FITS items can also have a comment associated with them (to be read by the recipient when a FITS file is sent to another astronomical institution). The comment string is given by the fourth argument of the HDR_OUT subroutine, but this facility isn’t available for non-FITS header sources where this argument will simply be ignored.

4.2.5 Hierarchical header items

Header items can be stored in hierarchical structures.4 What this actually means is that a header item can be used as a “container” to store other items (which are known as components). Hierarchical items are distinguished by using a period sign in the name to separate their various components.
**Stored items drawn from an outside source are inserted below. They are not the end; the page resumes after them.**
/-- One turn of pghint.demote: pages in order, each handed on by R337 steps 1 to 3 and waited for. An odd progress says
that the page's hand-on has begun. -/
def State.demoteTurn (s : State) (gid : Nat) (g : Group) (f : SliceF) : Out :=
  let a := (g.getS f.a.toNat).toNat
  let n := pageCount g f
  let i := g.seq.prog / 2
  match pagesRefused true a n with
  | some st => .next (s.pageDone gid f st 0)
  | none =>
  if n ≤ i then .next (s.pageDone gid f 0 n)
  else if 2 ^ 40 ≤ a / 65536 + i then .next (s.pageDone gid f 1 i)
  else match s.pageOf g (a / 65536 + i) with
    | .error st => .next (s.pageDone gid f st i)
    | .ok gpn =>
      if s.handingOn g.pkg gpn then .fault .notEnabled
      else if g.seq.prog % 2 = 1 then
        -- the hand-on is over, whether it found a place or not
        .next (s.setProg gid (2 * (i + 1)))
      else if s.canDemote g.pkg gpn then
        if s.demoteWaits g.pkg gpn then .fault .notEnabled
        else
          let s1 := match nearest g.pkg ((s.replicaHolders gpn).filter (fun q => s.answers q)) with
            | some q => s.passMark g.pkg q gpn
            | none => s.startHandOn g.pkg gpn true gpn
          .next (s1.setProg gid (2 * i + 1))
      else .next (s.setProg gid (2 * (i + 1)))

/-- pghint: a hint is kept in the directory entry; demote hands the page on (R345). -/
def execPghint (f : SliceF) (s : State) : Out :=
  inHandler s (fun g =>
    if f.md = 3 then s.demoteTurn s.cur g f
    else .next (s.pages s.cur g f true (fun t p => match t.pageOf g p with
      | .error st => (some st, t)
      | .ok gpn => (none, (t.withEntry gpn).onEntry gpn (fun e => { e with hint := f.md.toNat })))))

/-! ### pgpin and pgunpin (R345) -/

/-- The page is placed here as a pin of the form needs it (DEDUCED, log entry 47). -/
def State.placedFor (s : State) (p gpn : Nat) (home : Bool) : Bool :=
  match s.pkg? p with
  | none => false
  | some k => match k.findTag gpn with
    | some (_, _, t) => t.kind != .moving && (!home || t.kind == .masterOwned)
    | none => false

/-- The pin is counted, and HOME set. -/
def State.countPin (s : State) (g : Group) (gpn : Nat) (home : Bool) : State :=
  let s1 := s.onPkg g.pkg (fun k => { k with pins := k.pins.set 0 (pinKey g.ctx gpn) (k.pins.get 0 (pinKey g.ctx gpn) + 1) })
  if home then (s1.withEntry gpn).onEntry gpn (fun e => { e with home := true, homeBy := (e.homeBy ++ [(g.ctx, g.pkg)]).eraseDups })
  else s1

/-- pgpin: page by page; each is attracted, as a read or as a write, and counted once it is placed. A pool page whose
hint or set keeps a read from attracting it is attracted as a write. -/
def execPgpin (f : SliceF) (s : State) : Out :=
  inHandler s (fun g =>
    let a := (g.getS f.a.toNat).toNat
    let n := pageCount g f
    let i := g.seq.prog
    let home := f.md == 1
    match pagesRefused true a n with
    | some st => .next (s.pageDone s.cur f st 0)
    | none =>
    if n ≤ i then .next (s.pageDone s.cur f 0 n)
    else if 2 ^ 40 ≤ a / 65536 + i then .next (s.pageDone s.cur f 1 i)
    else match s.pageOf g (a / 65536 + i) with
      | .error st => .next (s.pageDone s.cur f st i)
      | .ok gpn =>
        match s.pkg? g.pkg with
        | none => .fault .notEnabled
        | some k =>
          if 255 ≤ k.pins.get 0 (pinKey g.ctx gpn) then .next (s.pageDone s.cur f 2 i)
          else if s.placedFor g.pkg gpn home then .next ((s.countPin g gpn home).setProg s.cur (i + 1))
          else if k.lease.lapsed then .fault .notEnabled
          else
            let write := home || (s.entry gpn).mst == .pool
            match s.askPage g.pkg (deviceOf k.presentation g.die) gpn write with
            | .sent t | .full t => .next t
            | .wait => .fault .notEnabled)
So, for instance, if you had a series of values that described a useful region on an image you might write these out using something like:

  *  Store the useful region of this image.
        CALL HDR_OUTI( ’OUT’, ’MYSOURCE’, ’USEFUL.MINX’, ’ ’,IXLOW, ISTAT )
        CALL HDR_OUTI( ’OUT’, ’MYSOURCE’, ’USEFUL.MAXX’, ’ ’,IXHIGH, ISTAT )
        CALL HDR_OUTI( ’OUT’, ’MYSOURCE’, ’USEFUL.MINY’, ’ ’,IYLOW, ISTAT )
        CALL HDR_OUTI( ’OUT’, ’MYSOURCE’, ’USEFUL.MAXY’, ’ ’,IYHIGH, ISTAT )

The number of sub-components and the level of hierarchy isn’t restricted, so more elaborate structures are possible (but not necessarily desirable).
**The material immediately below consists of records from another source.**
-- ==== Sys2Proof/Certificates/Slice0/Obligations.lean ====
section
/-!
DEFINITION. The statements for the provers: what the instructions and the machine do, as the manual's rules say.
-/
open Sys2Proof Sys2Proof.Machine

/-! ### The slice: arithmetic (R103 to R105) -/

/-- Tier 1. Every scalar arithmetic instruction goes on with its result in D: R103's table, for every operand form (B a
register, or the sign-extended IMM when IMF = 1). -/
def Obligations.SliceArithmeticResults : Prop :=
  ∀ (f : SliceF) (s : State) (g : Group), s.group? s.cur = some g →
    let a := g.getS f.a.toNat
    let b := if f.imf = 1 then f.imm.signExtend 64 else g.getS f.b.toNat
    let d := g.getS f.d.toNat
    let gives (i : Instr) (v : W64) : Prop := Becomes (exec i s) s ((g.setS f.d.toNat v).advance 1)
    gives (.add f) (a + b) ∧ gives (.sub f) (a - b) ∧ gives (.mul f) (a * b)
    ∧ gives (.mulh f) (if f.nat = 1 then BitVec.ofNat 64 (a.toNat * b.toNat / 2 ^ 64)
        else BitVec.ofInt 64 (a.toInt * b.toInt / 2 ^ 64))
    ∧ gives (.and f) (a &&& b) ∧ gives (.or f) (a ||| b) ∧ gives (.xor f) (a ^^^ b) ∧ gives (.andn f) (a &&& ~~~b)
    ∧ gives (.shl f) (a <<< (b.toNat % 64)) ∧ gives (.shr f) (a >>> (b.toNat % 64))
    ∧ gives (.sar f) (a.sshiftRight (b.toNat % 64)) ∧ gives (.rol f) (a.rotateLeft (b.toNat % 64))
    ∧ gives (.sel f) (if d = 0 then b else a)
    ∧ gives (.movi f) (f.imm.signExtend 64)
    ∧ gives (.movh f) (f.imm ++ d.setWidth 32)

/-- Tier 2. min and max take the lesser and the greater operand in the reading NAT selects; clz counts the zeros above
the highest one of a, and popc the ones of a (R103). -/
def Obligations.SliceOrderAndCount : Prop :=
  ∀ (f : SliceF) (s : State) (g : Group), s.group? s.cur = some g →
    let a := g.getS f.a.toNat
    let b := if f.imf = 1 then f.imm.signExtend 64 else g.getS f.b.toNat
    let le (x y : W64) : Prop := if f.nat = 1 then x.toNat ≤ y.toNat else x.toInt ≤ y.toInt
    let gives (i : Instr) (v : W64) : Prop := Becomes (exec i s) s ((g.setS f.d.toNat v).advance 1)
    (∃ m, gives (.min f) m ∧ le m a ∧ le m b ∧ (m = a ∨ m = b))
    ∧ (∃ m, gives (.max f) m ∧ le a m ∧ le b m ∧ (m = a ∨ m = b))
    ∧ (∃ n, n ≤ 64 ∧ gives (.clz f) (BitVec.ofNat 64 n) ∧ (∀ i, i < n → a.getMsbD i = false)
        ∧ (n < 64 → a.getMsbD n = true))
    ∧ gives (.popc f) (BitVec.ofNat 64 ((List.range 64).filter (fun i => a.getLsbD i)).length)

/-- Tier 2, R104: div and rem never trap; b = 0 gives all ones and a, −2^63 by −1 gives −2^63 and 0, and every other
pair gives the quotient rounded toward zero and a − b × quotient. -/
def Obligations.DivRemNeverTrap : Prop :=
  ∀ (f : SliceF) (s : State) (g : Group), s.group? s.cur = some g →
    let a := g.getS f.a.toNat
    let b := if f.imf = 1 then f.imm.signExtend 64 else g.getS f.b.toNat
    let gives (i : Instr) (v : W64) : Prop := Becomes (exec i s) s ((g.setS f.d.toNat v).advance 1)
    (b = 0 → gives (.div f) (BitVec.allOnes 64) ∧ gives (.rem f) a)
    ∧ (f.nat = 0 → a = BitVec.intMin 64 → b = BitVec.allOnes 64 → gives (.div f) (BitVec.intMin 64) ∧ gives (.rem f) 0)
    ∧ (b ≠ 0 → f.nat = 1 →
        gives (.div f) (BitVec.ofNat 64 (a.toNat / b.toNat))
        ∧ gives (.rem f) (a - b * BitVec.ofNat 64 (a.toNat / b.toNat)))
    ∧ (b ≠ 0 → f.nat = 0 → ¬(a = BitVec.intMin 64 ∧ b = BitVec.allOnes 64) →
        gives (.div f) (BitVec.ofInt 64 (a.toInt.tdiv b.toInt))
        ∧ gives (.rem f) (a - b * BitVec.ofInt 64 (a.toInt.tdiv b.toInt)))

/-- Tier 1, R105: cmp writes 1 where the condition holds and 0 elsewhere, with the conditions MOD selects, NAT = 1
comparing as N64 and NAT = 0 as I64; a MOD of 6 or 7 fails the check with cause 7. -/
def Obligations.CompareConditions : Prop :=
  (∀ (f : SliceF) (s : State) (g : Group), s.group? s.cur = some g →
    let a := g.getS f.a.toNat
    let b := if f.imf = 1 then f.imm.signExtend 64 else g.getS f.b.toNat
    let lt (x y : W64) : Prop := if f.nat = 1 then x.toNat < y.toNat else x.toInt < y.toInt
    let writes (p : Prop) : Prop :=
      (p → Becomes (exec (.cmp f) s) s ((g.setS f.d.toNat 1).advance 1))
      ∧ (¬p → Becomes (exec (.cmp f) s) s ((g.setS f.d.toNat 0).advance 1))
    (f.md = 0 → writes (a = b)) ∧ (f.md = 1 → writes (a ≠ b)) ∧ (f.md = 2 → writes (lt a b))
    ∧ (f.md = 3 → writes (lt a b ∨ a = b)) ∧ (f.md = 4 → writes (lt b a)) ∧ (f.md = 5 → writes (lt b a ∨ a = b)))
  ∧ (∀ f : SliceF, f.md = 6 ∨ f.md = 7 → (f.imf = 1 → f.b = 0) → checkSlice .C 0x13 f false = some ⟨7, 37, 35⟩)
  ∧ (∀ f : SliceF, f.md.toNat ≤ 5 → (f.imf = 1 → f.b = 0) → (f.imf = 0 → f.imm = 0) →
      checkSlice .C 0x13 f false = none)

/-- Tier 2, the frame of scalar arithmetic: a write to S0 is discarded, and D apart nothing changes but the sequencer
and, where the clause ends, the counts of the flags that its header names. -/
def Obligations.SliceArithmeticFrame : Prop :=
  ∀ (i : Instr) (o : Nat) (f : SliceF) (s t : State) (g : Group), i.form = .slice .C o f → o ≤ 0x15 →
    s.group? s.cur = some g → exec i s = .next t →
    s.elsewhere t s.cur ∧ ∃ h, t.group? s.cur = some h
      ∧ (∀ n, n ≠ f.d.toNat → h.getS n = g.getS n) ∧ h.getS 0 = 0 ∧ (∀ n, h.getM n = g.getM n)
      ∧ h.getFmt = g.getFmt ∧ h.sl.gb = g.sl.gb ∧ h.sl.sh = g.sl.sh ∧ h.sl.stack = g.sl.stack
      ∧ h.sl.budget = g.sl.budget ∧ g.sameBeyondSlice h

/-! ### The slice: masks, format and guard bits (R50, R112 to R114), serialisation (R98) -/

/-- Tier 1. The mask and guard instructions and serl, sere go on with the results of R112, R114 and R98. -/
def Obligations.MaskInstructionResults : Prop :=
  ∀ (f : SliceF) (s : State) (g : Group), s.group? s.cur = some g →
    let md := f.d.toNat % 8
    let ma := g.getM (f.a.toNat % 8)
    let mb := g.getM (f.b.toNat % 8)
    let src := if f.imf = 1 then f.imm.signExtend 64 else g.getS f.a.toNat
    let givesM (i : Instr) (v : Mask) : Prop := Becomes (exec i s) s ((g.setM md v).advance 1)
    let givesS (i : Instr) (v : W64) : Prop := Becomes (exec i s) s ((g.setS f.d.toNat v).advance 1)
    givesM (.mset f) (g.getS f.b.toNat ++ g.getS f.a.toNat)
    ∧ givesS (.mget f) (if f.imm = 0 then ma.extractLsb' 0 64 else ma.extractLsb' 64 64)
    ∧ givesM (.mand f) (ma &&& mb) ∧ givesM (.mor f) (ma ||| mb) ∧ givesM (.mandn f) (ma &&& ~~~mb)
    ∧ givesS (.mcnt f) (BitVec.ofNat 64 ((List.range 128).filter (fun l => ma.getLsbD l)).length)
    ∧ (∃ n, n ≤ 128 ∧ givesS (.mfirst f) (BitVec.ofNat 64 n) ∧ (∀ l, l < n → ma.getLsbD l = false)
        ∧ (n < 128 → ma.getLsbD n = true))
    ∧ (∃ gb : BitVec 8, Becomes (exec (.gset f) s) s ({ g with sl := { g.sl with gb := gb } }.advance 1)
        ∧ gb.getLsbD md = (src != 0) ∧ ∀ n, n ≠ md → gb.getLsbD n = g.sl.gb.getLsbD n)
    ∧ (∃ v : W64, Becomes (exec (.serl f) s) s ((g.setFmt v).advance 1) ∧ v.getLsbD 63 = true
        ∧ ∀ n, n ≠ 63 → v.getLsbD n = g.getFmt.getLsbD n)
    ∧ (∃ v : W64, Becomes (exec (.sere f) s) s ((g.setFmt v).advance 1) ∧ v.getLsbD 63 = false
        ∧ ∀ n, n ≠ 63 → v.getLsbD n = g.getFmt.getLsbD n)

/-- Tier 1. msave Md copies M0 into Md and FMT into Md's shadow, mrest Md copies them back, msave m0 and mrest m0 change
nothing, and the other mask instructions leave every shadow as it was (R50, R112). -/
def Obligations.FormatShadows : Prop :=
  ∀ (f : SliceF) (s : State) (g : Group), s.group? s.cur = some g →
    let md := f.d.toNat % 8
    (md ≠ 0 →
      Becomes (exec (.msave f) s) s
        ({ (g.setM md (g.getM 0)) with
            sl := { (g.setM md (g.getM 0)).sl with sh := g.sl.sh.set 0 md g.getFmt } }.advance 1)
      ∧ Becomes (exec (.mrest f) s) s (((g.setM 0 (g.getM md)).setFmt (g.sl.sh.get 0 md)).advance 1))
    ∧ (md = 0 → Becomes (exec (.msave f) s) s (g.advance 1) ∧ Becomes (exec (.mrest f) s) s (g.advance 1))
    ∧ ∀ (i : Instr) (h : Group), i = .mset f ∨ i = .mand f ∨ i = .mor f ∨ i = .mandn f → Becomes (exec i s) s h →
        h.sl.sh = g.sl.sh

/-- Tier 2, R113: sfmt returns the old FMT in D, writes bits [4:0] from its source, writes the reserved bits [62:5] as
zero, and leaves the SER bit. -/
def Obligations.SfmtWritesFormat : Prop :=
  ∀ (f : SliceF) (s : State) (g : Group), s.group? s.cur = some g →
    let v := if f.imf = 1 then f.imm.signExtend 64 else g.getS f.a.toNat
    ∃ fmt : W64, Becomes (exec (.sfmt f) s) s (((g.setFmt fmt).setS f.d.toNat g.getFmt).advance 1)
      ∧ fmt.getLsbD 63 = g.getFmt.getLsbD 63
      ∧ (∀ n, n < 5 → fmt.getLsbD n = v.getLsbD n) ∧ (∀ n, 5 ≤ n → n < 63 → fmt.getLsbD n = false)

/-- Tier 2, the frame of the mask, format and guard instructions: opcodes 0x30 to 0x3A, serl and sere. S registers but D
of mget, mcnt, mfirst and sfmt stay; mask registers but the one written stay; lanes, queues, memory and the counters
stay. -/
def Obligations.MaskInstructionFrame : Prop :=
  ∀ (i : Instr) (o : Nat) (f : SliceF) (s t : State) (g : Group), i.form = .slice .C o f →
    (0x30 ≤ o ∧ o ≤ 0x3A ∨ o = 0x50 ∨ o = 0x51) → s.group? s.cur = some g → exec i s = .next t →
    s.elsewhere t s.cur ∧ ∃ h, t.group? s.cur = some h
      ∧ (∀ n, (o = 0x31 ∨ o = 0x35 ∨ o = 0x36 ∨ o = 0x39 → n ≠ f.d.toNat) → h.getS n = g.getS n)
      ∧ (∀ n, (o = 0x30 ∨ o = 0x32 ∨ o = 0x33 ∨ o = 0x34 ∨ o = 0x37 → n ≠ f.d.toNat % 8) → (o = 0x38 → n ≠ 0) →
          h.getM n = g.getM n)
      ∧ (o ≠ 0x38 → o ≠ 0x39 → o ≠ 0x50 → o ≠ 0x51 → h.getFmt = g.getFmt)
      ∧ (o ≠ 0x3A → h.sl.gb = g.sl.gb) ∧ (o ≠ 0x37 → h.sl.sh = g.sl.sh)
      ∧ h.sl.stack = g.sl.stack ∧ h.sl.budget = g.sl.budget ∧ g.sameBeyondSlice h

/-! ### The slice: branches, calls and returns (R86, R87, R110, R111) -/

/-- Tier 1. br, bz, bnz and loop continue at the header of their own clause plus 8 × IMM, which ends the clause, or go
on with the next instruction. Where a taken branch leaves the sequencer: at slot 0 of the clause at the target, with the
group's registers, lanes and queues as they were; a C or P clause has counted once on each flag its header names (R10,
R110, R111). That it counts there as issued and as done in one step, ISSUED rising only then, is the model's choice (log entry
11). -/
def Obligations.BranchResults : Prop :=
  (∀ (f : SliceF) (s : State) (g : Group), s.group? s.cur = some g →
      let target := (BitVec.ofNat 64 g.seq.pc + 8 * f.imm.signExtend 64).toNat
      let a := g.getS f.a.toNat
      let d := g.getS f.d.toNat - 1
      Becomes (exec (.br f) s) s (g.endClause target)
      ∧ (a = 0 → Becomes (exec (.bz f) s) s (g.endClause target) ∧ Becomes (exec (.bnz f) s) s (g.advance 1))
      ∧ (a ≠ 0 → Becomes (exec (.bz f) s) s (g.advance 1) ∧ Becomes (exec (.bnz f) s) s (g.endClause target))
      ∧ (d ≠ 0 → Becomes (exec (.loop f) s) s ((g.setS f.d.toNat d).endClause target))
      ∧ (d = 0 → Becomes (exec (.loop f) s) s ((g.setS f.d.toNat 0).advance 1)))
  ∧ (∀ (g : Group) (pc : Nat), g.seq.clause = none →
      let h := g.endClause pc
      h.seq.pc = pc ∧ h.seq.slot = 0 ∧ h.seq.mode = (if g.bank.isNone ∧ g.sys.sctl.getLsbD 0 = true then .step else .fetch)
      ∧ h.sl = g.sl ∧ h.bank = g.bank ∧ h.wk.w = wDone (wIssue g.wk.w (hdrFlags g.seq.hdr)) (hdrFlags g.seq.hdr)
      ∧ g.sameBeyondSlice h)

/-- Tier 1. call and calli read the function's header word where it is mapped and hold the slice for it, as the table's rows
say; where the word can be read at once the call completes in two steps: its return pushes the frame (current budget in
[63:58], return clause address in [55:3]), sets the budget to VBLK of the header and continues at target + 8. A header that
asks for more vector blocks than the launch has traps BUDGET with nothing pushed, and one in form on a stack of 64 frames traps
STACK with nothing pushed (R45, R86). -/
def Obligations.CallPushesFrame : Prop :=
  let good (l : Launch) (depth target : Nat) (h : W64) : Prop :=
    target % 8 = 0 ∧ field h 63 56 = 0xE5 ∧ field h 55 32 = 0 ∧ field h 23 20 = 0 ∧ field h 15 6 = 0
      ∧ field h 5 0 ≤ l.vblk ∧ field h 19 16 ≤ l.tiles ∧ field h 31 24 ≤ l.spad ∧ depth < 64
  let called (g : Group) (target : Nat) (h frame : W64) : Group :=
    { g with sl := { g.sl with stack := frame :: g.sl.stack, budget := field h 5 0 } }.endClause ((target + 8) % 2 ^ 64)
  let saves (g : Group) (frame : W64) : Prop :=
    field frame 63 58 = g.sl.budget % 64 ∧ field frame 57 56 = 0 ∧ field frame 55 3 = g.nextClause / 8 % 2 ^ 53
      ∧ field frame 2 0 = 0
  (∀ (f : SliceF) (s : State) (g : Group), s.group? s.cur = some g →
    let calls (i : Instr) (target : Nat) : Prop :=
      (target < 2 ^ 56 → pteValid (s.pte g.pkg g.ctx (target / 65536)) = true →
        Becomes (exec i s) s (g.waits (.header target)))
      ∧ (∀ l, s.launch? g.pkg g.ctx g.launch = some l → s.readable g target →
          good l g.sl.stack.length target (s.wordAt g target) →
          ∃ (t : State) (frame : W64), exec i s = .next t ∧ saves g frame
            ∧ exec (.callHeaderReturn s.cur) t
              = .next (s.setGroup s.cur (called (g.waits (.header target)) target (s.wordAt g target) frame)))
    calls (.call f) (BitVec.ofNat 64 g.seq.pc + 8 * f.imm.signExtend 64).toNat
    ∧ calls (.calli f) (g.getS f.a.toNat).toNat)
  ∧ (∀ (gid : Nat) (s : State) (g : Group) (target : Nat) (l : Launch), s.group? gid = some g →
    g.seq.mode = .wait (.header target) → s.launch? g.pkg g.ctx g.launch = some l → s.readable g target →
    good l g.sl.stack.length target (s.wordAt g target) →
    ∃ frame : W64, saves g frame
      ∧ exec (.callHeaderReturn gid) s = .next (s.setGroup gid (called g target (s.wordAt g target) frame)))
  ∧ (∀ (gid : Nat) (s u : State) (g : Group) (target : Nat) (h : W64) (l : Launch), s.group? gid = some g →
    g.seq.mode = .wait (.header target) → s.fetchWord gid g (target / 8 * 8) = .got h u →
    u.launch? g.pkg g.ctx g.launch = some l →
    (good l g.sl.stack.length target h → ∃ frame : W64, saves g frame
      ∧ exec (.callHeaderReturn gid) s = .next (u.setGroup gid (called g target h frame)))
    ∧ (l.vblk < field h 5 0 → exec (.callHeaderReturn gid) s = .next (u.sliceTrap gid 6 none))
    ∧ (good l 0 target h → 64 ≤ g.sl.stack.length → exec (.callHeaderReturn gid) s = .next (u.sliceTrap gid 7 none)))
You can examine the header items in an image by using the HDSTRACE program (SUN/102). If your image file is called image then you would use the command:

  %  hdstrace image.more.mysource

to see the contents of the source ’MYSOURCE’. To list the contents of a FITS source the most convenient method is to use the KAPPA program FITSLIST (SUN/95).

If you have any hierarchical FITS headers (these were once used extensively by UK observatories), then they should look something like:

          ING DETHEAD = ’CCD-RCA2’       /Type of detector head

when examined by FITSLIST. To access this item using IMG you should call it ’ING.DETHEAD’. The value of this item is shown being read by the example program hdrread.f (see §2) next:
  % hdrread
  ITEM - Header item > ING.DETHEAD
  IN - Input image > image
  The header item ’ING.DETHEAD’ has a value of CCD-RCA2.
  %

Hierarchical items are processed as normal by the HDR indexing routines4.2.3). Each component item counts only once and no significance is attached to the fact it may be part of a hierarchy. When retrieving an indexed header item, its name is returned in full, including all the necessary periods.

2It may also be known as the “invalid”, “flagged” or even “magic” value, but the meaning is the same.

3The Starlink application packages CCDPACK (SUN/139) and POLPACK (SUN/223) make extensive use of these facilities.

4Warning: you should not write hierarchical FITS header items as this violates the FITS standard (although data from outside sources may sometimes contain them).